> [MATERIAL FOR THE TASK]
-- ==== Sys2Proof/Certificates/Slice0/Obligations.lean ====
section
/-! DEFINITION. The statements for the provers. `Sys2Proof.Claims` holds their vocabulary: the rules' arithmetic on natural
numbers, written apart from the model's own procedures, and relations that run a composite command as the primitive
commands it stands for. -/

namespace Sys2Proof.Claims

open Sys2Proof.Machine

/-! ### Vocabulary: encoding and faults -/

/-- Columns `OPC` and format mask of R152 and R154. -/
def opcodeTable : List (BitVec 8 × Word) :=
  [(0x00, 0xFFFFFFFF), (0x01, 0xFFFFFFFF), (0x08, 0xFFFFFFFF), (0x09, 0xFF000FFF), (0x0A, 0xFF000EFF),
   (0x10, 0xFFFFFFC0), (0x11, 0xFF000EFF), (0x12, 0xFFFFFFC0), (0x13, 0xFF000FC0), (0x14, 0xFF000FC0),
   (0x15, 0xFFFFFFFF), (0x18, 0xFFFFFFFF)] ++
  [(0x20, 0xFFFFFFC0), (0x21, 0xFF000FFF), (0x22, 0xFFFFFFC0), (0x23, 0xFF000FC0), (0x24, 0xFF000FC0),
   (0x25, 0xFFFFFFFF), (0x30, 0xFFFFFFFF), (0x31, 0xFFFFFFFF), (0x32, 0xFFFFFFFF), (0x38, 0xFFFFFFFF), (0x39, 0xFFFFFFFF)]

/-- Column "mode" of R154: the mode a command requires, `none` for "any". -/
def requiredMode : Instr → Option Mode
  | .nop => none
  | .reset => none
  | .pmReset => none
  | .pmPredict _ => none
  | .pmUpdate _ _ => none
  | .encInit _ => none
  | .encBit _ _ => some .enc
  | .encDirect _ => some .enc
  | .encTree _ _ => some .enc
  | .encRtree _ _ => some .enc
  | .encFlush => some .enc
  | .mfFind => some .enc
  | .decInit _ => none
  | .decBit _ => some .dec
  | .decDirect _ => some .dec
  | .decTree _ _ => some .dec
  | .decRtree _ _ => some .dec
  | .decFinish => some .dec
  | .encLit => some .enc
  | .encMatch => some .enc
  | .encStream => some .enc
  | .decToken => some .dec
  | .decStream => some .dec

/-- State s with fault k of the command with word w recorded over it, positions as in s (R503), nothing else changed. -/
def faulted (k : Errcode) (w : Word) (s : State) : State :=
  { s with err := true, errcode := k, errCmd := w, errIpos := s.ipos, errOpos := s.opos, pending := none }

/-- The codes of R500. -/
def faultCodes : List (Errcode × BitVec 8) :=
  [(.none, 0x00), (.illegalCmd, 0x01), (.badArg, 0x02), (.mode, 0x03), (.levelRange, 0x04), (.alloc, 0x05), (.busyOverrun, 0x06),
   (.inputEnd, 0x07), (.badMatch, 0x08), (.outLimit, 0x09), (.truncated, 0x0A), (.badStreamStart, 0x0B), (.lenRange, 0x0C),
   (.distRange, 0x0D), (.corruptEnd, 0x0E), (.trailing, 0x0F)]

/-- The RW registers of R33 with the bits they keep. -/
def rwRegisters : List (Nat × Word) :=
  [(0x0C, 0xFFFFFFFF), (0x18, 0x00000001), (0x1C, 0x000000FF), (0x20, 0xFFFFFFFF), (0x24, 0x000001FF),
   (0x58, 0xFFFFFFFF), (0x5C, 0xFFFFFFFF), (0x60, 0xFFFFFFFF), (0x64, 0xFFFFFFFF)]

/-- A write of v to the RW register r stored the bits it keeps in t, and nothing else happened: of all of State only the seven
fields behind the RW registers can differ, and every other register reads as before (R33, R113). -/
def Stores (r : Nat × Word) (v : Word) (s t : State) : Prop :=
  registerValue r.1 t = v &&& r.2 ∧ (∀ off, off ≠ r.1 → registerValue off t = registerValue off s) ∧
  t = { s with
    arg := t.arg, tokKind := t.tokKind, tokLit := t.tokLit, tokDist := t.tokDist, tokLen := t.tokLen, ilen := t.ilen
    olim := t.olim }

/-- The most bytes of `OBUF` a command writes, `OLIM` aside: k coded bits or calls of `ShiftLow` write at most the pending bytes and
k - 1 more (R301, R571). `ENC_STREAM` codes 9 bits for a byte as a literal and 45 for three bytes or more as a match, then flushes. -/
def mostBytes (s : State) : Instr → Nat
  | .nop => 0
  | .reset => 0
  | .pmReset => 0
  | .pmPredict _ => 0
  | .pmUpdate _ _ => 0
  | .encInit _ => 0
  | .encBit _ _ => s.encCsize.toNat
  | .encDirect n => s.encCsize.toNat + n.toNat - 1
  | .encTree _ n => s.encCsize.toNat + n.toNat - 1
  | .encRtree _ n => s.encCsize.toNat + n.toNat - 1
  | .encFlush => s.encCsize.toNat + 4
  | .mfFind => 0
  | .decInit _ => 0
  | .decBit _ => 0
  | .decDirect _ => 0
  | .decTree _ _ => 0
  | .decRtree _ _ => 0
  | .decFinish => 0
  | .encLit => s.encCsize.toNat + 8
  | .encMatch => s.encCsize.toNat + 44
  | .encStream =>
    s.encCsize.toNat + 45 * ((s.ilen.toNat - s.ipos.toNat) / 3) + 9 * ((s.ilen.toNat - s.ipos.toNat) % 3) + 4
  | .decToken => 273
  | .decStream => s.olim.toNat

/-! ### Vocabulary: the coders in natural numbers -/

/-- `(range >> 11) * p` (R300, R352). -/
def split (range : Word) (p : Prob) : Nat := range.toNat / 2048 * p.toNat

> [WHAT YOU NEED TO DO]
Where does "ilen" occur in the data? Copy each line that has it.

> [PROBLEM SOLUTION]
    arg := t.arg, tokKind := t.tokKind, tokLit := t.tokLit, tokDist := t.tokDist, tokLen := t.tokLen, ilen := t.ilen
    s.encCsize.toNat + 45 * ((s.ilen.toNat - s.ipos.toNat) / 3) + 9 * ((s.ilen.toNat - s.ipos.toNat) % 3) + 4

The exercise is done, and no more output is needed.